#### [Prompt]
Go through the entries that follow and count every line with the string "their". Reply with the number only.

#### [Stored data entries]
-- ==== Sys2Proof/Machine/Raster.lean ====
section
/-! DEFINITION. Rasterisation (R255 to R260, R373): triangles from emitted vertices, the coverage of 64 x 64 tiles, notice entries
at the home slices, and the launch of fragment groups. -/

namespace Sys2Proof.Machine

/-! ### Triangles (R255) -/

/-- Triangles of a draw. -/
def drawTris (d : Draw) : Nat := drawCount d / 3

/-- A live lane of a team has this LANEID. -/
def laneLives (s : State) (t l : Nat) : Bool :=
  (teamGroups s t).any fun g => (positions (groupLanes s g)).any fun p => (s.groups.rd g).laneid.rd p == l

/-- Vertex `i` of a draw, from its first, has been emitted or will never be. -/
def vertexKnown (s : State) (d : Draw) (i : Nat) : Bool :=
  let g := s.grids.rd d.vgrid
  let t := i / g.lanes
  (d.verts.rd i).has ||
    (t < g.placed && match s.teams.find? fun e => e.2.live && e.2.grid == d.vgrid && e.2.teamId == t with
      | some e => !laneLives s e.1 (i % g.lanes)
      | none => true)

/-- The next triangle of a draw whose vertices are known. -/
def triangleDue (s : State) (draw : Nat) : Bool :=
  let d := s.draws.rd draw
  d.live && !d.rasterDone && d.nprim < drawTris d && [0, 1, 2].all fun j => vertexKnown s d (3 * d.nprim + j)

/-- A position as exact numbers: x, y. -/
def posXY (v : Vert) : Int × Int := (fixed149 (v.pos.getD 0 0), fixed149 (v.pos.getD 1 0))

/-- Twice the signed area of a triangle. -/
def cross2 (a b c : Int × Int) : Int := (b.1 - a.1) * (c.2 - a.2) - (b.2 - a.2) * (c.1 - a.1)

/-- The triangle produces fragments: every vertex present and finite, q above zero, an area. -/
def triKept (vs : List Vert) : Bool :=
  vs.all (fun v => v.has && (v.pos.take 4).all fFinite && fGt (v.pos.getD 3 0) 0) &&
    cross2 (posXY (vs.getD 0 default)) (posXY (vs.getD 1 default)) (posXY (vs.getD 2 default)) != 0

def execPrimitiveAssembly (draw i : Nat) (s : State) : Res :=
  let d := s.draws.rd draw
  if !triangleDue s draw || i != d.nprim then .next s
  else .next (s.modDraw draw fun d => { d with nprim := i + 1, prims := if triKept (drawTri d i) then d.prims ++ [i] else d.prims })

/-! ### Coverage (R256) -/

/-- Sample positions in sixteenths of a pixel. -/
def samplePattern (n : Nat) : List (Nat × Nat) :=
  match n with
  | 1 => [(8, 8)]
  | 2 => [(5, 3), (11, 13)]
  | 4 => [(3, 6), (6, 13), (10, 2), (13, 10)]
  | _ => [(10, 6), (6, 10), (13, 12), (3, 4), (8, 14), (1, 9), (15, 2), (5, 1)]

/-- A point passes the edge from `a` to `b` of a triangle whose third vertex is `c`. -/
def passesEdge (a b c p : Int × Int) : Bool :=
  let e := cross2 a b p
  let side := cross2 a b c
  let top := a.2 = b.2 ∧ a.2 < c.2
  let left := a.2 ≠ b.2 ∧ side * (b.2 - a.2) < 0
  0 < e * side || (e == 0 && (top ∨ left))

/-- A point is covered by a triangle. -/
def coversPoint (v : List (Int × Int)) (p : Int × Int) : Bool :=
  let at_ (i : Nat) : Int × Int := v.getD i (0, 0)
  passesEdge (at_ 0) (at_ 1) (at_ 2) p && passesEdge (at_ 1) (at_ 2) (at_ 0) p && passesEdge (at_ 2) (at_ 0) (at_ 1) p

/-- The covered samples of a pixel of a target, by its record. -/
def pixelCover (r : BitVec 512) (v : List (Int × Int)) (x y : Nat) : W32 :=
  if x ≥ recWidth r ∨ y ≥ recHeight r then 0
  else
    let at_ (i : Nat × Nat) : Int × Int := ((16 * x + i.1 : Int) * 2 ^ 145, (16 * y + i.2 : Int) * 2 ^ 145)
    BitVec.ofNat 32 (((samplePattern (recSamples r)).mapIdx fun k i => if coversPoint v (at_ i) then 2 ^ k else 0).sum)

/-- Pixels of a tile. -/
def tilePixels (tx ty : Nat) : List (Nat × Nat) :=
  (List.range 64).flatMap fun j => (List.range 64).map fun i => (64 * tx + i, 64 * ty + j)

/-- Tiles of a draw across, and in all: they divide the largest of its targets. -/
def tilesAcross (s : State) (d : Draw) : Nat :=
  ceilDiv (((drawSlots d).map fun n => recWidth (s.slot d.part n).rec_).foldl max 0) 64
def tileCount (s : State) (d : Draw) : Nat :=
  tilesAcross s d * ceilDiv (((drawSlots d).map fun n => recHeight (s.slot d.part n).rec_).foldl max 0) 64

/-! ### One primitive in one tile (R259, R260, R373) -/

/-- Coverage of one target: pixels with their samples. -/
structure SlotCover where
  slot : Nat
  pix  : List (Nat × Nat × W32)
  deriving DecidableEq, Repr, Inhabited

/-- The lines that hold the pixels, by address. -/
def coverLines (r : BitVec 512) (ps : List (Nat × Nat × W32)) : List W64 := (ps.map fun p => lineVa r 0 p.1 p.2.1).eraseDups
/-- A pixel of a target's own extent whose samples lie in a line. -/
def inLine (r : BitVec 512) (va : W64) (p : Nat × Nat × W32) : Bool :=
  p.1 < recWidth r && p.2.1 < recHeight r && lineVa r 0 p.1 p.2.1 == va

/-- How far the translations of a primitive have come: one has missed, one has met a page fault, errors counted, and what is
left of the coverage. -/
structure Plan where
  miss  : Bool := false
  fault : Option W64 := none
  err   : Nat := 0
  cover : List SlotCover := []
  /-- slot and line address, and the physical line -/
  lines : List (Nat × W64 × Nat) := []
  deriving DecidableEq, Repr, Inhabited

def Plan.fail (p : Plan) (va : W64) : Plan := { p with fault := some (p.fault.getD va) }

/-- Pixels of a line leave the coverage of one slot, or of every slot: of a culled line also those that only another target covers (DESIGN
CHOICE, log entry 130). -/
def Plan.drop (r : BitVec 512) (va : W64) (slot : Option Nat) (p : Plan) : Plan :=
  { p with cover := p.cover.map fun c => { c with pix := c.pix.filter fun x => !(inLine r va x && (slot == none || slot == some c.slot)) } }

/-- The least (`hi` false) or greatest z of a triangle. -/
def triZ (hi : Bool) (vs : List Vert) : W32 :=
  let zs := vs.map fun v => v.pos.getD 2 0
  (zs.drop 1).foldl (fun a b => BitVec.ofNat 32 (f32p.minmax hi a.toNat b.toNat)) (zs.headD 0)

/-- One line of the culling target: its map entry is read and its pixels dropped where the entry says so. While its line is served to
nobody (R130, R144, R171) the primitive waits, as for a translation that misses. -/
def State.cullLine (d : Draw) (n : Nat) (vs : List Vert) (va : W64) (x : State × Plan) : State × Plan :=
  let r := (x.1.slot d.part n).rec_
  match (x.2.cover.filter (·.slot == n)).flatMap (fun c => c.pix.filter (inLine r va)) with
  | [] => x
  | p :: _ =>
    let ma : W64 := BitVec.ofNat 64 (recField r 192 64 + 8 * lineNumber r 0 p.1 p.2.1)
    match x.1.engineXlate d.die d.part ma false with
    | (s, .miss) => (s, { x.2 with miss := true })
    | (s, .fault) => (s, x.2.fail ma)
    | (s, .prot) => (s, x.2)
    | (s, .ok pa c _) =>
      if isPeer (pa / 128) && !s.peerAllows d.part (pa / 128) then (s, { x.2 with err := x.2.err + 1 }) else
      if s.busy (pa / 128) || (!s.present (pa / 128) && s.memHeld (pa / 128) d.part) then (s.recall [pa / 128], { x.2 with miss := true }) else
      let s := (s.fillLine (pa / 128) d.part c).recent (pa / 128)
      if (s.homePsn (pa / 128)).getLsbD (pa % 128 / 32) then (s, { x.2.drop r va (some n) with err := x.2.err + 1 })
      else
        let e := lineBytes (s.homeLine (pa / 128)) (pa % 128) 8
        let lo := fld e 0 32
        let hi := fld e 32 32
        let le (a b : Nat) : Bool := fcmpHolds .le (f32p.val a) (f32p.val b)
        let cull := if recField r 103 2 = 1 then le hi (triZ false vs).toNat else le (triZ true vs).toNat lo
        (s, if cull then x.2.drop r va none else x.2)

/-- One line of a target is translated for its notice entry. -/
def State.noticeLine (d : Draw) (n : Nat) (va : W64) (x : State × Plan) : State × Plan :=
  let r := (x.1.slot d.part n).rec_
  match x.1.engineXlate d.die d.part va true with
  | (s, .miss) => (s, { x.2 with miss := true })
  | (s, .fault) => (s, x.2.fail va)
  | (s, .prot) => (s, { x.2.drop r va (some n) with err := x.2.err + 1 })
  | (s, .ok pa _ _) => (s, { x.2 with lines := x.2.lines ++ [(n, va, pa / 128)] })

/-- Coverage, culling and translations of a primitive in a tile. -/
def State.rasterPlan (draw tile prim : Nat) (s : State) : State × Plan :=
  let d := s.draws.rd draw
  let vs := drawTri d prim
  let v := vs.map posXY
  let ps := tilePixels (tile % tilesAcross s d) (tile / tilesAcross s d)
  let cover := (drawSlots d).map fun n => SlotCover.mk n (ps.filterMap fun p =>
    let c := pixelCover (s.slot d.part n).rec_ v p.1 p.2
    if c = 0 then none else some (p.1, p.2, c))
  let rec_ (n : Nat) : BitVec 512 := (s.slot d.part n).rec_
  let x : State × Plan := match (drawSlots d).find? fun n => recField (rec_ n) 103 2 != 0 && recField (rec_ n) 192 64 != 0 with
    | none => (s, { cover := cover })
    | some n => (coverLines (rec_ n) ((cover.filter (·.slot == n)).flatMap (·.pix))).foldl (fun x va => State.cullLine d n vs va x) (s, { cover := cover })
  if x.2.miss || x.2.fault.isSome then x
  else x.2.cover.foldl (fun x c => (coverLines (rec_ c.slot) c.pix).foldl (fun x va => State.noticeLine d c.slot va x) x) x

/-- The pixels of a plan in quads: origin of each, row by row. -/
def planQuads (p : Plan) : List (Nat × Nat) :=
  ((p.cover.flatMap fun c => c.pix.map fun x => (x.1 / 2 * 2, x.2.1 / 2 * 2)).eraseDups).mergeSort fun a b => a.2 < b.2 || (a.2 == b.2 && a.1 ≤ b.1)

/-- The lane of a pixel. -/
def planFrag (s : State) (d : Draw) (prim : Nat) (p : Plan) (x y : Nat) : Frag :=
  let cs := p.cover.filterMap fun c => (c.pix.find? fun q => q.1 == x && q.2.1 == y).map fun q => (c.slot, q.2.2)
  let line (n : Nat) : Nat := ((p.lines.find? fun l => l.1 == n && l.2.1 == lineVa (s.slot d.part n).rec_ 0 x y).map (·.2.2)).getD 0
  { live := true, helper := cs == [], x := x, y := y, ord := prim, cov := cs.foldl (fun (m : TMap W32) c => m.wr c.1 c.2) []
    lines := cs.foldl (fun (m : TMap Nat) c => m.wr c.1 (line c.1)) [] }

/-- The next primitive of the current tile: its notice entries are sent, and its quads wait for their acceptance. -/
def State.rasterPrim (draw : Nat) (p : Plan) (s : State) : State :=
  let d := s.draws.rd draw
  let prim := d.prims.getD d.tprim 0
  let quads := (planQuads p).map fun o => Quad.mk o.1 o.2 prim
    ([(0, 0), (1, 0), (0, 1), (1, 1)].map fun (q : Nat × Nat) => planFrag s d prim p (o.1 + q.1) (o.2 + q.2))
  let notes := p.lines.map fun l =>
    let r := (s.slot d.part l.1).rec_
    let ps := (p.cover.filter (·.slot == l.1)).flatMap fun c => c.pix.filter (inLine r l.2.1)
    let mask := ps.foldl (fun m q => m ||| (1#32 <<< pixInLine r q.1 q.2.1)) 0
    (show Notice from { part := d.part, key := draw, line := l.2.2, draw := drawNumber d, ord := prim, mask := mask, slot := l.1 })
  let s := (List.range p.err).foldl (fun s _ => s.asyncErr d.vgrid) s
  let s := notes.foldl (fun s n => s.soon (.noticeEntry n)) s
  s.modDraw draw fun d => { d with
    tprim := d.tprim + 1, notices := notes.length
    quads := if notes = [] then d.quads ++ quads else d.quads, newQuads := if notes = [] then [] else quads }

/-- The rasteriser of a draw can go on: to a primitive of its tile, or past a tile of which no primitive is left. -/
def rasterDue (s : State) (draw : Nat) : Bool :=
  let d := s.draws.rd draw
  let wait : Bool := d.stopped && d.tprim == 0 && (pairs.any fun p => s.pairFor false (s.grids.rd d.vgrid) p && outranked s d.vgrid p)
  d.live && !d.rasterDone && !d.parked && d.notices == 0 && !wait && (d.tprim < d.prims.length || d.nprim == drawTris d)

/-- The draws of one queue are rasterised in order. -/
def rasterFirst (s : State) (draw : Nat) : Bool :=
  let d := s.draws.rd draw
  s.draws.all fun e => !(e.2.live && !e.2.rasterDone && e.2.queue == d.queue && e.1 < draw)

def execRasterTileBegin (draw : Nat) (s : State) : Res :=
  let d := s.draws.rd draw
  if !(rasterDue s draw && rasterFirst s draw) then .next s
  else
    let s := s.modDraw draw fun d => { d with stopped := false }
    if tileCount s d ≤ d.tile then .next (if d.nprim = drawTris d then s.modDraw draw fun d => { d with rasterDone := true } else s)
    else if d.tprim < d.prims.length then
      let x := s.rasterPlan draw d.tile (d.prims.getD d.tprim 0)
      .next (if x.2.miss || x.2.fault.isSome then x.1 else x.1.rasterPrim draw x.2)
    else .next (s.modDraw draw fun d => { d with tile := d.tile + 1, tprim := 0 })

/-- The page fault that the next primitive meets. -/
def rasterFault (s : State) (draw : Nat) : Option W64 :=
  let d := s.draws.rd draw
  if rasterDue s draw && rasterFirst s draw && d.tile < tileCount s d && d.tprim < d.prims.length then
    (s.rasterPlan draw d.tile (d.prims.getD d.tprim 0)).2.fault
  else none

def execRasterPageFault (draw : Nat) (s : State) : Res :=
  match rasterFault s draw with
  | some va => .next ((s.engineFault (s.draws.rd draw).part 13 va (ticketOf 1 draw) 0 0 0).modDraw draw fun d => { d with parked := true })
  | none => .next s

/-- A slice accepts a notice entry while it has a free one; with a primitive's last, its quads can be launched. -/
def execNoticeEntry (n : Notice) (s : State) : Res :=
  let i := sliceOf n.line
  if 8192 ≤ (s.slices.rd i).notices.length then .next (s.again (.noticeEntry n))
  else
    let s := (s.modSlice i fun x => { x with notices := x.notices ++ [n] }).sliceEv i n.part 0x58 1
    .next (if (s.draws.rd n.key).live then
        s.modDraw n.key fun d => { d with
          notices := d.notices - 1
          quads := if d.notices ≤ 1 then d.quads ++ d.newQuads else d.quads, newQuads := if d.notices ≤ 1 then [] else d.newQuads }
      else s)

/-! ### Fragment groups (R257) -/

def fragSpec (s : State) (draw : Nat) : TeamSpec :=
  let d := s.draws.rd draw
  let g := s.grids.rd d.fgrid
  { kind := .fragment, word := g.word, entry := g.entry, lanes := g.lanes, bars := g.bars, teamId := g.placed }

/-- Quads of a draw wait to be launched; a group of them has room. -/
def fragmentsWait (s : State) (draw : Nat) : Bool :=
  let d := s.draws.rd draw
  d.live && d.quads != [] && !(s.grids.rd d.fgrid).trapped
def fragmentsDue (s : State) (draw : Nat) : Bool :=
  fragmentsWait s draw && places s (pendingRestores s) (s.grids.rd (s.draws.rd draw).fgrid) (fragSpec s draw) != []

/-- Some of the oldest quads, in ascending ordinal, become a team of one group; how many is the rasteriser's choice. -/
def execFragmentGroupLaunch (draw : Nat) (s : State) : Res :=
  let d := s.draws.rd draw
  let x := fragSpec s draw
  match if fragmentsDue s draw then bestPlace (places s (pendingRestores s) (s.grids.rd d.fgrid) x) else none with
  | none => .next s
  | some c =>
    let n := 1 + Config.pick s.tick % min (x.lanes / 4) d.quads.length
    let qs := (d.quads.take n).mergeSort fun a b => a.ord ≤ b.ord
    let r := (s.drawn 1).placeTeam d.fgrid x c
    let g := 128 * r.2
    let frags := (qs.flatMap (·.frags)).mapIdx fun p f => (p, f)
    let s := r.1.modSplit (4 * g) fun y => { y with lanes := ones (4 * n) }
    let s := s.modGroup g fun y => { y with
      frag := frags.foldl (fun (m : TMap Frag) e => m.wr e.1 e.2) [], rSplits := [(0, s.splits.rd (4 * g))] }
    let s := s.modTeam r.2 fun t => { t with laneMap := identMap (4 * n) }
    .next ((s.modGrid d.fgrid fun g => { g with placed := g.placed + 1 }).modDraw draw fun d => { d with quads := d.quads.drop n })

end Sys2Proof.Machine
end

#### [Written response]
2